Each year, more than a million people suffer from medication errors in the United States. In recent years, the spread of barcode-based medication-administration systems has cut the rate of errors, but the barcode systems typically require a workstation on wheels that may be clumsy to maneuver through a hospital.
An alternative approach using a computer tablet with near-field communication (NFC) wireless RFID tags has gotten the job done with far greater portability than the barcode workstation systems in test simulations at Boston's Brigham and Women's Hospital, says MIT research affiliate Stephen Miles of the MIT Auto-ID Lab and the MIT Center for Biomedical Innovation (CBI).
Described in a recent paper in JMIR mHealth and uHealth, this approach using NFC serialized identifiers for medications could be extended to provide benefits far beyond basic drug administration, beginning with tracking whether a specific product did the patient any good, Miles points out.
Such data will be increasingly in demand under the Affordable Care Act, and could be fed back far more directly into the drug-development innovation cycle, he says. Eventually, the approach also might help to confirm that patients at home actually take their medicine.

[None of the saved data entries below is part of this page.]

-- ==== Sys2Proof/Machine/Dict.lean ====
section
/-!
DEFINITION. Frames of the object dictionary: READ, WRITE, SEG, NEXT, ABORT (R619 to R631, R638, R639), and what time does to transactions, requesters and records that
could not be stored (R621, R626, R636).
-/

namespace Sys2Proof.Machine
open Sys2Proof

/-! ## ABORT reasons (Table 22-5) -/

def abortBusy : Nat := 1
def abortSequence : Nat := 2
def abortLength : Nat := 3
def abortTimeout : Nat := 4

/-! ## Requesters and transactions (R621, R626, R627) -/

/-- The requester of a path and source, else a free place of the 16. -/
def State.requesterOf (s : State) (path source : Nat) : Option (Fin 16) :=
  match (List.finRange 16).find? (fun w => let r := s.requester w.val; r.used && decide (r.path = path ∧ r.source = source)) with
  | some w => some w
  | none => (List.finRange 16).find? (fun w => !(s.requester w.val).used)

/-- A frame of a requester has come: its state exists, remembered responses older than 10 s are forgotten (R621, R627). -/
def State.greet (s : State) (who path source : Nat) : State :=
  let r := s.requester who
  if r.used then s.setRequester who { r with bell := s.bell.count, memo := r.memo.filter (fun m => decide (s.bell.count < m.bell + 10000000)) }
  else (s.releaseReq who).setRequester who ⟨true, path, source, [], [], s.bell.count⟩

def State.findTrans (s : State) (who tid : Nat) : Option Trans := (s.requester who).trans.find? (fun t => t.tid = tid)

/-- A transaction ends. -/
def State.closeTrans (s : State) (who tid : Nat) : State :=
  let r := s.requester who
  s.setRequester who { r with trans := r.trans.filter (fun t => t.tid ≠ tid) }

/-- A transaction is open, in place of its former state. -/
def State.openTrans (s : State) (who : Nat) (t : Trans) : State :=
  let r := s.requester who
  s.setRequester who { r with trans := r.trans.filter (fun x => x.tid ≠ t.tid) ++ [t] }

/-- The remembered responses of a TID are forgotten (R627). -/
def State.forgetTid (s : State) (who tid : Nat) : State :=
  let r := s.requester who
  s.setRequester who { r with memo := r.memo.filter (fun m => m.key.head? ≠ some tid) }

/-- What tells a frame from another (R627). -/
def DictFrame.key (f : DictFrame) : List Nat := [f.tid, f.op, f.index, f.sub, f.seg, f.crc]

/-- A RESPONSE of a status without data, counted in OD_REFUSED when it is a refusal. -/
def State.respondStatus (s : State) (who : Nat) (f : DictFrame) (status : Nat) : State :=
  (s.answer status).respondWith who f.key f.tid f.index f.sub status f.seg 0 false []

/-- ABORT in answer to a frame; the transaction of its TID ends. -/
def State.abortFrame (s : State) (who : Nat) (f : DictFrame) (reason : Nat) : State :=
  (s.closeTrans who f.tid).respondAbort who f.key f.tid f.index f.sub reason

/-- Data bytes of a segment other than the last. -/
def segBytes : Nat := 236

/-! ## READ and NEXT (R624) -/

/-- Segment `k` of a snapshot goes out; the transaction ends with the last one. -/
def State.sendSegment (s : State) (who : Nat) (f : DictFrame) (index sub k : Nat) (b : List Byte) : State :=
  let more := decide (segBytes * (k + 1) < b.length)
  let s1 := if more then s.openTrans who ⟨f.tid, false, index, sub, b.length, b, k + 1, s.bell.count⟩ else s.closeTrans who f.tid
  s1.respondWith who f.key f.tid index sub 0 k b.length more ((b.drop (segBytes * k)).take segBytes)

/-- A READ: the snapshot, and its segment 0. In steps 1 to 3 of a boot only DEV_STATE and DEV_BOOT_STEP are read (R595). -/
def State.readFrameOp (s : State) (who : Nat) (f : DictFrame) : State :=
  if s.earlyBoot ∧ ¬(f.index = 0x6000 ∧ (f.sub = 1 ∨ f.sub = 2)) then s.respondStatus who f 0x0402
  else
    match s.odRead who f.index f.sub with
    | (0, b) => s.sendSegment who f f.index f.sub 0 b
    | (e, _) => s.respondStatus who f e

/-- A NEXT asks for the segment that is due. -/
def State.nextFrameOp (s : State) (who : Nat) (f : DictFrame) : State :=
  match s.findTrans who f.tid with
  | some t => if !t.write ∧ f.seg = t.seg then s.sendSegment who f t.index t.sub t.seg t.buf else s.abortFrame who f abortSequence
  | none => s.abortFrame who f abortSequence

/-! ## WRITE and SEG (R625, R630) -/

/-- The tag under which a command that waits is answered later: FREE and PIN of RG_CMD (R630). -/
def State.waitTag (s : State) (who v : Nat) : List Nat :=
  if v = 3 then freeTag who else pinTag who (s.staged who 0x4210 1 0) (s.staged who 0x4210 2 0)

/-- The whole value of a write has arrived: the write is performed as one request and answered; none: the command waits, and the frame stays with its
sender. A response of a command that waits on device work is owed. -/
def State.finishWrite (s : State) (who : Fin 16) (f : DictFrame) (index sub : Nat) (bytes : List Byte) (found : WriteFound) : Option State :=
  let r := s.requester who.val
  let t := (s.closeTrans who.val f.tid).odPerform who index sub bytes found
  let new := t.out.drop s.out.length
  if new.contains ⟨.sender, 1, []⟩ then none
  else
    match new.find? (fun o => o.port = .dict) with
    | none => some { t with dict := { t.dict with owed := t.dict.owed ++ [⟨who.val, s.waitTag who.val (leNat bytes), f.tid, index, sub, f.seg, f.key⟩] } }
    | some o =>
      let data := match o.vals with | [] => [] | b :: _ => leBytes 8 b
      some (t.respondVia r.path r.source who.val f.key ⟨8, f.tid, index, sub, o.code, f.seg, data.length, false, data, 0⟩)

/-- A segment of a write has been added: LEN fields must fit TOTAL, a segment with PART holds 236 bytes. -/
def State.addSegment (s : State) (who : Fin 16) (f : DictFrame) (index sub total : Nat) (buf : List Byte) (found : WriteFound) : Option State :=
  if f.part then
    if f.data.length ≠ segBytes ∨ buf.length > total then some (s.abortFrame who.val f abortLength)
    else
      let s1 := s.openTrans who.val ⟨f.tid, true, index, sub, total, buf, f.seg + 1, s.bell.count⟩
      some (s1.respondWith who.val f.key f.tid index sub 0 f.seg 0 true [])
  else if buf.length ≠ total then some (s.abortFrame who.val f abortLength)
  else s.finishWrite who f index sub buf found

/-- A WRITE: checks 1 to 4, then its segment 0. -/
def State.writeFrameOp (s : State) (who : Fin 16) (f : DictFrame) (found : WriteFound) : Option State :=
  if s.earlyBoot then some (s.respondStatus who.val f 0x0402)
  else
    match s.odWriteCheck who.val f.index f.sub f.total with
    | 0 => s.addSegment who f f.index f.sub f.total f.data found
    | 3 => some (s.abortFrame who.val f abortLength)
    | e => some (s.respondStatus who.val f e)

/-- A SEG delivers the segment that is due. -/
def State.segFrameOp (s : State) (who : Fin 16) (f : DictFrame) (found : WriteFound) : Option State :=
  match s.findTrans who.val f.tid with
  | some t =>
    if t.write ∧ f.seg = t.seg then s.addSegment who f t.index t.sub t.total (t.buf ++ f.data) found else some (s.abortFrame who.val f abortSequence)
  | none => some (s.abortFrame who.val f abortSequence)

/-! ## Frames (R623, R626, R627) -/

/-- A READ or a WRITE opens a transaction. -/
def State.openingFrame (s : State) (who : Fin 16) (f : DictFrame) (found : WriteFound) : Option State :=
  if (s.findTrans who.val f.tid).isSome then some (s.abortFrame who.val f abortSequence)
  else
    let s1 := s.forgetTid who.val f.tid
    if (s1.requester who.val).trans.length ≥ 4 then some (s1.respondAbort who.val f.key f.tid f.index f.sub abortBusy)
    else if f.op = 1 then some (s1.readFrameOp who.val f)
    else s1.writeFrameOp who f found

/-- A frame of a requester; none: its command waits. -/
def State.requestFrame (s : State) (who : Fin 16) (f : DictFrame) (found : WriteFound) : Option State :=
  let r := s.requester who.val
  if f.op = 9 then some (s.closeTrans who.val f.tid)
  else
    match r.memo.find? (fun m => m.key = f.key) with
    | some m =>
      let b := leBytes (m.answer.headD 0) (m.answer.getD 1 0)
      some (({ s with dict := { s.dict with repeats := s.dict.repeats + 1 } }).sendOd r.path r.source b)
    | none =>
      if s.dict.owed.any (fun o => decide (o.who = who.val ∧ o.key = f.key)) then some s
      else if f.op = 1 ∨ f.op = 2 then s.openingFrame who f found
      else if f.op = 3 then s.segFrameOp who f found
      else some (s.nextFrameOp who.val f)

/-- A frame that reached the security core, of a row's OP; one that cannot be read is discarded and counted, one of another OP is another row's. -/
def State.dictFrame (s : State) (op path source : Nat) (b : List Byte) (found : WriteFound) : Option State :=
  match readFrame b with
  | none => some { s with dict := { s.dict with framesBad := s.dict.framesBad + 1 } }
  | some f =>
    match s.requesterOf path source with
    | none =>
      some (({ s with dict := { s.dict with aborts := s.dict.aborts + 1 } }).sendOd path source
        (DictFrame.bytes ⟨9, f.tid, f.index, f.sub, abortBusy, 0, 0, false, [], 0⟩))
    | some who => if f.op = op then (s.greet who.val path source).requestFrame who f found else some s

/-- The frame in bytes is of a row's OP, or of none. -/
def ofRow (op : Nat) (b : List Byte) : Bool := match readFrame b with | none => true | some f => decide (f.op = op)

/-! ## Paths (R619, R620, R638, R639) -/

/-- The path and the source of a frame. -/
def srcPath : FrameSrc → Nat × Nat
  | .ring => (pathRing, 0)
  | .pcie e => (pathPcie, e.val)
  | .i3c e => (pathI3c, e.val)
  | .udp a p => (pathUdp, a.toNat * 65536 + p.toNat)
  | .session n _ => (pathSession, n.val)

/-- The rings are paused while the security core switches or restarts (R572, R585). -/
def State.securityAway (s : State) : Bool := (List.range 4).any (fun f => decide ((s.ring f).st = 1)) && !s.romOnly

/-- What an MCTP message of type 0x7E holds behind the vendor identifier, most significant byte first; none: another vendor's. -/
def State.vendorFrame (s : State) (b : List Byte) : Option (List Byte) :=
  if b.length ≥ 2 ∧ leNat (b.take 2).reverse = s.sec.vendor then some (b.drop 2) else none

/-- A frame that is neither of the ring nor held is taken by the security core: a session's once its tag verifies, others by their vendor
identifier. -/
def State.takeMessage (s : State) (op : Nat) (src : FrameSrc) (b : List Byte) (found : WriteFound) : State :=
  let p := srcPath src
  match src with
  | .session n ok => s.inSession n.val ok (fun x t => ((t.setSession n.val x).dictFrame op p.1 p.2 b found).getD s.waits)
  | _ =>
    match s.vendorFrame b with
    | none => s
    | some f => (s.dictFrame op p.1 p.2 f found).getD s.waits

/-- A frame arrives. An unserved path gets no answer. While the security core switches, frames of the management path are held, at most 64. -/
def State.frameIn (s : State) (op : Nat) (src : FrameSrc) (bytes : List Byte) (found : WriteFound) : State :=
  let path := (srcPath src).1
  if !s.pathServed path then s
  else if path = pathRing then
    if s.ringReady 0 ∧ ofRow op (s.ringFrame 0) then ((s.ringTake 0).dictFrame op pathRing 0 (s.ringFrame 0) found).getD s.waits else s
  else if path = pathPcie ∧ (!s.linkUp ∨ s.host.d3hot) then s
  else if path = pathUdp ∧ s.pins.mgLink = 0 then s
  else if s.securityAway then
    if s.dict.paused ∧ path ≠ pathPcie ∧ s.dict.buffered.length < 64 then
      { s with dict := { s.dict with buffered := s.dict.buffered ++ [⟨op, src, bytes, found⟩] } }
    else s
  else s.takeMessage op src bytes found

/-- What a command finds outside when its row names nothing. -/
def nothingFound : WriteFound := ⟨false, none⟩

def execOdRead (src : FrameSrc) (bytes : List Byte) (s : State) : Res := .next (s.frameIn 1 src bytes nothingFound)
def execOdWrite (src : FrameSrc) (bytes : List Byte) (found : WriteFound) (s : State) : Res := .next (s.frameIn 2 src bytes found)
def execOdSeg (src : FrameSrc) (bytes : List Byte) (s : State) : Res := .next (s.frameIn 3 src bytes nothingFound)
def execOdNext (src : FrameSrc) (bytes : List Byte) (s : State) : Res := .next (s.frameIn 4 src bytes nothingFound)
def execOdAbort (src : FrameSrc) (bytes : List Byte) (s : State) : Res := .next (s.frameIn 9 src bytes nothingFound)

/-! ## Time (R621, R626, R636) -/

/-- TRANSACTION_TIMEOUT: a transaction without a frame for 2 s is abandoned with ABORT TIMEOUT. -/
def execTransactionTimeout (who : Fin 16) (tid : Fin 256) (s : State) : Res :=
  let w := who.val
  .next (match s.findTrans w tid.val with
  | some t =>
    if s.bell.count < t.bell + 2000000 then s
    else
      let s1 := s.closeTrans w tid.val
      let r := s1.requester w
      ({ s1 with dict := { s1.dict with aborts := s1.dict.aborts + 1 } }).sendOd r.path r.source
        (DictFrame.bytes ⟨9, tid.val, t.index, t.sub, abortTimeout, 0, 0, false, [], 0⟩)
  | none => s)

/-- REQUESTER_EXPIRY: a requester silent for 60 s loses its state. -/
def execRequesterExpiry (who : Fin 16) (s : State) : Res :=
  let r := s.requester who.val
  .next (if r.used ∧ s.bell.count ≥ r.bell + 60000000 then s.releaseReq who.val else s)

/-- PERSIST_RETRY: records that could not be stored are written again; they are stored once the flash answers. -/
def execPersistRetry (s : State) : Res :=
  .next (if s.recorder.state = 1 then s
    else { s with dict := s.dict.storeBad.foldl (fun d k => d.persist k (Tab.get 0 d.vals k)) s.dict })

end Sys2Proof.Machine
end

Since joining MIT a decade ago, Miles has worked with industry collaborators to pursue such benefits by extending the "Internet of things"—integrating unique object identifiers, wireless sensors, and web technologies to improve manufacturing and supply-chain operations. He is now applying the lessons learned to biologics research, clinical trials, and the temperature-controlled logistics "cold chain" in efforts led by the CBI.
The Auto-ID Lab developed the architecture for the Electronic Product Code (EPC), a serialized numbering system that extends barcodes by providing a unique identity for every physical object globally and works in conjunction with RFID and other wireless data-collection technologies. EPC specifications were licensed by GS1, the barcode association representing manufacturers in more than 100 countries. They are now part of an International Standards Organization standard promulgated around the world and have been widely adopted in efforts aimed at bringing new levels of visibility to supply-chain operations.
Basic optical barcode scanning itself "has been a huge enabler for international commerce and research, and has enabled huge transformation in our productivity and our economy," Miles says.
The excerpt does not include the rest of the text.